Apr  8 13:35:49 caracal07 vdsm[67255]:
   WARN executor state: count=5 workers={<Worker name=qgapoller/2 waiting task#=11 at 0x7ff8085bbe48>,
<Worker name=qgapoller/0 waiting task#=12 at 0x7ff8085bbc88>,
<Worker name=qgapoller/1 waiting task#=11 at 0x7ff8085bbcf8>,
<Worker name=qgapoller/3 running <Task discardable <Operation action=<bound method QemuGuestAgentPoller._poller of <vdsm.virt.qemuguestagent.QemuGuestAgentPoller object at 0x7ff82c047048>> at 0x7ff8085bbc50> timeout=30, duration=30.00 at 0x7ff7e84b4a58> discarded task#=10 at 0x7ff8085bbf28>, <Worker name=qgapoller/4 waiting task#=0 at 0x7ff7e849d1d0>}

Comment 20 Jiri Denemark 2021-04-13 14:42:00 UTC

I can see the corresponding debug logs from libvirt are attached to this bug,
but sadly they are quite sparse.

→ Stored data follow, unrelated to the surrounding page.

/-- Chunks, write-backs and swaps (R160 to R163): a waiting chunk whose handle is resident at its generation becomes active; the
oldest write-back's bytes reach tile memory; a swap-out completes when its whole region is issued and its stops have accepted every
write, and leaves its handle absent; a swap-in completes when its reads have returned, lands their bytes and makes the handle
resident. -/
def Obligations.StateHandlesAreWrittenBackAndSwapped : Prop :=
  ∀ (s : State) (c : Fin 32),
    let q := s.core c
    (∀ g e, q.elm.wait = some (g, e) → q.elm.acts.length < 2 → q.elm.fate e = .run →
      Does (.chunkResume c) s (fun u => OnlyCore s u c ∧ (u.core c).elm.wait = none ∧ (u.core c).tile = q.tile ∧
        (u.core c).elm.acts = q.elm.acts ++ [⟨g, e, 0, 0, none, 0, none⟩])) ∧
    (∀ w rest, q.elm.wbs = w :: rest → q.protects w.addr w.bytes.length = false →
      Does (.stateWritebackDone c) s (fun u => OnlyCore s u c ∧ (u.core c).elm.wbs = rest ∧
        (u.core c).tile = q.tile.write w.addr w.bytes)) ∧
    (∀ (h : Fin 16) (w : Swap), q.elm.handles.length = 16 → q.elm.swaps = [w] → w.sh = h →
      let own := FabOwner.swapOut c (q.swapTag w).task (q.swapTag w).id
      (∀ data, w.pos < q.elm.region h → Does (.swapComplete c h data) s (fun u => u = s)) ∧
      (q.elm.region h ≤ w.pos → w.out = true → (q.elm.handle h).wantIn = false → q.elm.wait = none →
        (∀ y ∈ s.fab.accs, y.owner = own → y.accepted = true) → (∀ y ∈ s.fab.rem, y.owner = own → y.done = true) →
        s.ownerIdle (.swapIn c h) = true → Does (.swapComplete c h []) s (fun u => OnlyCore s u c ∧ (u.core c).elm.swaps = [] ∧
          ((u.core c).elm.handle h).res = .absent ∧ (u.core c).tile = q.tile)) ∧
      (q.elm.region h ≤ w.pos → w.out = false → s.ownerDone (.swapIn c h) = true →
        q.protects (q.elm.handle h).addr (q.elm.region h) = false →
        let data := (s.ownerTake (.swapIn c h)).1
        Does (.swapComplete c h data) s (fun u => (∀ d : Fin 32, d ≠ c → u.core d = s.core d) ∧ (u.core c).elm.swaps = [] ∧
          ((u.core c).elm.handle h).res = .resident ∧ s.store = u.store ∧ u.parts = s.parts ∧
          (∀ y ∈ u.fab.accs, y.owner ≠ .swapIn c h) ∧
          (u.core c).tile = q.tile.write (q.elm.handle h).addr
            (slice data 0 (q.elm.region h)))))

/-- The convolution engine takes a command when fewer than two are taken, or stops the core with the first failed check's status
(R178, R190); a line read of a global average is counted; the next vector of the active sweep is formed for the bound operation; a
finished global average writes one binary32 mean per plane at its destination (R174, R180, R190). -/
def Obligations.ConvolutionEngineRunsItsCommands : Prop :=
  ∀ (s : State) (c : Fin 32),
    let q := s.core c
    (∀ g a rest, q.cnv.queue = (g, .gavg a) :: rest → q.cnv.acts.length < 2 →
      (a.check = none → Does (.convQueueTake c) s (fun u => OnlyCore s u c ∧ u.core c =
        { q with cnv := { q.cnv with queue := rest, acts := q.cnv.acts ++ [⟨g, .gavg a, [], [], 0, 0, 0, 0, 0, []⟩] } })) ∧
      (∀ st, a.check = some st → q.seq.stop = none → Does (.convQueueTake c) s (fun u => (u.core c).seq.stop = some st))) ∧
    (∀ g w rest, q.cnv.queue = (g, .win w) :: rest → q.cnv.acts.length < 2 → w.check = none → w.keep = false →
      (∀ x ∈ q.cnv.acts, (match x.cmd with | .win v => v.keep | .gavg _ => false) = false) →
      Does (.convQueueTake c) s (fun u => OnlyCore s u c ∧ (u.core c).cnv.queue = rest ∧ (u.core c).tile = q.tile ∧
        (u.core c).cnv.acts.map ConvAct.toLoad = q.cnv.acts.map ConvAct.toLoad ++ [w.lineSet])) ∧
    (s.bankWaits c .lines = true → Does (.lineLoadRead c) s (fun u => u = s)) ∧
    (∀ a g rest, q.cnv.acts = a :: rest → a.cmd = .gavg g → a.reads < g.reads.length → s.bankWaits c .lines = false →
      Does (.lineLoadRead c) s (fun u => OnlyCore s u c ∧ u.core c = { q with cnv := { q.cnv with
        acts := { a with reads := a.reads + 1, got := a.got ++ (g.reads[a.reads]?.map (fun r => q.tile.read r.1 r.2)).toList } :: rest
        readCnt := sat32 q.cnv.readCnt 1 } })) ∧
    (∀ a w as x xs, q.cnv.acts = a :: as → a.cmd = .win w → a.toLoad = [] → q.arr.ops = x :: xs → x.op.conv = true →
      x.read < x.op.n → x.read - x.slowest < 27 → q.arr.feedersFull x = false → a.sweep < w.ns → a.vec + 1 < w.count →
      Does (.vectorFormation c) s (fun u => OnlyCore s u c ∧ (u.core c).cnv.acts = { a with vec := a.vec + 1 } :: as ∧
        (u.core c).tile = q.tile ∧ (u.core c).arr.ops = { x with read := x.read + 1, inflight := x.inflight ++
          [⟨w.fmt.pack ((List.range 32).map (fun r =>
            w.elem q.cnv.slots a.lines (w.q0 + a.vec) (32 * (w.s0 + a.sweep) + r))), []⟩] } :: xs)) ∧
    (∀ a g rest, q.cnv.acts = a :: rest → a.cmd = .gavg g → g.reads.length ≤ a.reads →
      (q.protects g.dest (4 * g.planes) = false → Does (.globalAverageFinish c) s (fun u => OnlyCore s u c ∧
        (u.core c).cnv.acts = rest ∧ (u.core c).tile = q.tile.write g.dest
          (((List.range g.planes).map (g.mean a.got)).flatMap (fun m => toLe 4 m.1)))) ∧
      (q.protects g.dest (4 * g.planes) = true → q.seq.stop = none → Does (.globalAverageFinish c) s (fun u =>
        (u.core c).seq.stop = some 0x0303 ∧ (u.core c).tile = q.tile)))

/-! ## Mailboxes, barriers, waypoints and handle queues (R238 to R257, R277 to R282) -/

/-- What a sender keeps of n credits left after a message, and the credits it gives back: it keeps them while more is queued to
the destination, and returns unused ones otherwise (R247). -/
def creditsLeft (c d n : Nat) (more : Bool) : Nat × List Pkt :=
  if n = 0 || more then (n, []) else (0, [.creditRet c d n])

/-- A mailbox message takes a credit of its receiver, whose pool of entries grants them (R247). mb.send to a core outside the job
stops its core with 0x030C (R246, R260), else reads its 64 B and goes
with a credit, or asks for as many as it has sends queued, up to 8; a request is granted from the pool or listed; a grant lets the
held message go; returned credits serve the listed request. A message occupies an entry (R249); mb.recv copies its entry to tile
memory, writes its sender to the register and frees it (R251), or stops the core where the bytes are protected (R229). -/
def Obligations.MailboxEventsMoveCreditsAndMessages : Prop :=
  ∀ (s : State) (c d : Fin 32) (g : QTag) (a n : Nat) (rest : List (QTag × MsgCmd)) (pkts : List Pkt),
    let q := s.core c
    let left := fun (m : Nat) => creditsLeft c d m (({ q.msg with queue := rest }).sendsTo d ≠ 0)
    (q.msg.queue = (g, .send a d) :: rest → q.live = true → q.msg.sending = none → q.heldBy g = false →
      (s.sameJob c d = false → Does (.mbSendTake c) s (fun u => (u.core c).seq.stop = some 0x030C ∧ u.mesh = s.mesh)) ∧
      (s.sameJob c d = true → q.msg.credit d = n + 1 → Does (.mbSendTake c) s (fun u => (u.core c).msg.queue = rest ∧ (u.core c).msg.sending = none ∧
        (u.core c).msg.credit d = (left n).1 ∧ u.mesh = s.mesh ++ .message c d (q.tile.read a 64) :: (left n).2 ∧
        (u.core c).tile = q.tile ∧ ∀ e : Fin 32, e ≠ c → u.core e = s.core e)) ∧
      (s.sameJob c d = true → q.msg.credit d = 0 → Does (.mbSendTake c) s (fun u => (u.core c).msg.queue = rest ∧
        (u.core c).msg.sending = some ⟨g, d, q.tile.read a 64⟩ ∧
        u.mesh = s.mesh ++ [.creditReq c d (min 8 (({ q.msg with queue := rest }).sendsTo d + 1))] ∧
        (u.core c).tile = q.tile ∧ ∀ e : Fin 32, e ≠ c → u.core e = s.core e))) ∧
    (s.mesh = .creditReq d c n :: pkts → s.arrives 0 = true →
      (q.msg.pool = 0 → Does (.creditRequest d c) s (fun u => u.mesh = pkts ∧
        (u.core c).msg = { q.msg with reqList := q.msg.reqList ++ [(d.val, n)] })) ∧
      (0 < q.msg.pool → q.msg.reqList = [] → Does (.creditRequest d c) s (fun u =>
        u.mesh = pkts ++ [.creditGrant d c (min n q.msg.pool)] ∧ u.fab = s.fab ∧ u.parts = s.parts ∧
        (u.core c).msg = { q.msg with pool := q.msg.pool - min n q.msg.pool }))) ∧
    (∀ data, s.mesh = .creditGrant c d n :: pkts → s.arrives 0 = true → 0 < n → q.msg.sending = some ⟨g, d, data⟩ →
      Does (.creditGrant c d) s (fun u => let k := creditsLeft c d (q.msg.credit d + n - 1) (q.msg.sendsTo d ≠ 0)
        u.mesh = pkts ++ .message c d data :: k.2 ∧ (u.core c).msg.credit d = k.1 ∧ (u.core c).msg.sending = none ∧
        (u.core c).msg.sendCnt = sat32 q.msg.sendCnt 1)) ∧
    (s.mesh = .creditRet d c n :: pkts → s.arrives 0 = true → q.msg.reqList = [] → Does (.creditReturn d c) s (fun u => u.mesh = pkts ∧
      (u.core c).msg = { q.msg with pool := q.msg.pool + n } ∧ ∀ e : Fin 32, e ≠ c → u.core e = s.core e)) ∧
    (∀ (e : Fin 32) (k : Nat), s.mesh = .creditRet d c (n + 1) :: pkts → s.arrives 0 = true → q.msg.reqList = [(e.val, k)] → q.msg.pool = 0 →
      Does (.creditReturn d c) s (fun u => u.mesh = pkts ++ [.creditGrant e c (min k (n + 1))] ∧
        (u.core c).msg = { q.msg with pool := n + 1 - min k (n + 1), reqList := [] })) ∧
    (∀ data, s.mesh = .message d c data :: pkts → s.arrives 0 = true → Does (.messageArrival d c) s (fun u => u.mesh = pkts ∧
      (u.core c).msg = { q.msg with entries := q.msg.entries ++ [⟨q.msg.nextNo, d, data, false⟩], nextNo := q.msg.nextNo + 1 } ∧
      (u.core c).tile = q.tile ∧ ∀ e : Fin 32, e ≠ c → u.core e = s.core e)) ∧
    (∀ (x : MbEntry) (rd : BitVec 5), q.msg.queue = (g, .recv a rd.toNat x.no) :: rest → q.live = true → q.msg.sending = none →
      q.msg.entries.find? (fun y => y.no = x.no) = some x → q.msg.reqList = [] → g.task < 4 →
      (q.protects a 64 = false → Does (.mbRecvTake c) s (fun u => (u.core c).msg.queue = rest ∧
        (u.core c).msg.entries = q.msg.entries.filter (fun y => y.no ≠ x.no) ∧ (u.core c).msg.pool = q.msg.pool + 1 ∧
        (u.core c).tile = q.tile.write a x.data ∧ u.mesh = s.mesh ∧
        (∀ t : Fin 4, t.val = g.task → ((u.core c).task t).reg rd = BitVec.ofNat 32 x.from_ ∧
          ∀ r, r ≠ rd → ((u.core c).task t).reg r = (q.task t).reg r) ∧
        (∀ t : Fin 4, t.val ≠ g.task → (u.core c).task t = q.task t) ∧ ∀ e : Fin 32, e ≠ c → u.core e = s.core e)) ∧
      (q.protects a 64 = true → q.seq.stop = none → Does (.mbRecvTake c) s (fun u =>
        (u.core c).seq.stop = some 0x0303 ∧ (u.core c).tile = q.tile)))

They contain a lot of useless stuff (such as
virObjectRef/Unref), but there's almost nothing from QEMU driver. Only some
events and messages we write to QEMU monitor (but not replies to them).

In the logs I can see libvirt started talking to QEMU monitor

    2021-04-08 10:35:07.072+0000: 66531: debug : qemuDomainObjEnterMonitorInternal:5809 : Entering monitor
        (mon=0x7f224c03e0b0 vm=0x55ee4030dea0 name=CentOS)

and initiated migration by sending "migrate" QMP command:

    2021-04-08 10:35:07.078+0000: 67768: info : qemuMonitorIOWrite:437 : QEMU_MONITOR_IO_WRITE: mon=0x7f224c03e0b0
        buf={"execute":"migrate","arguments":{"detach":true,"blk":false,"inc":false,"uri":"fd:migrate"},"id":"libvirt-441"}

As a response to this QEMU apparently sent an initial MIGRATION event as
libvirt processed it in

    2021-04-08 10:35:07.080+0000: 67768: debug : qemuMonitorEmitMigrationStatus:1458 : mon=0x7f224c03e0b0, status=setup

But that's it. The mon=0x7f224c03e0b0 monitor object is not mentioned anywhere
further in the logs and mainly there's no qemuDomainObjExitMonitorInternal
message that would indicate we got a reply from QEMU to the "migrate" command
and processed it. The ExitMonitor call is logged elsewhere so it's not missing
because of bad log filters.

In other words, most likely QEMU got stuck processing the "migrate" command
and never replied back except for the initial MIGRATION/setup event.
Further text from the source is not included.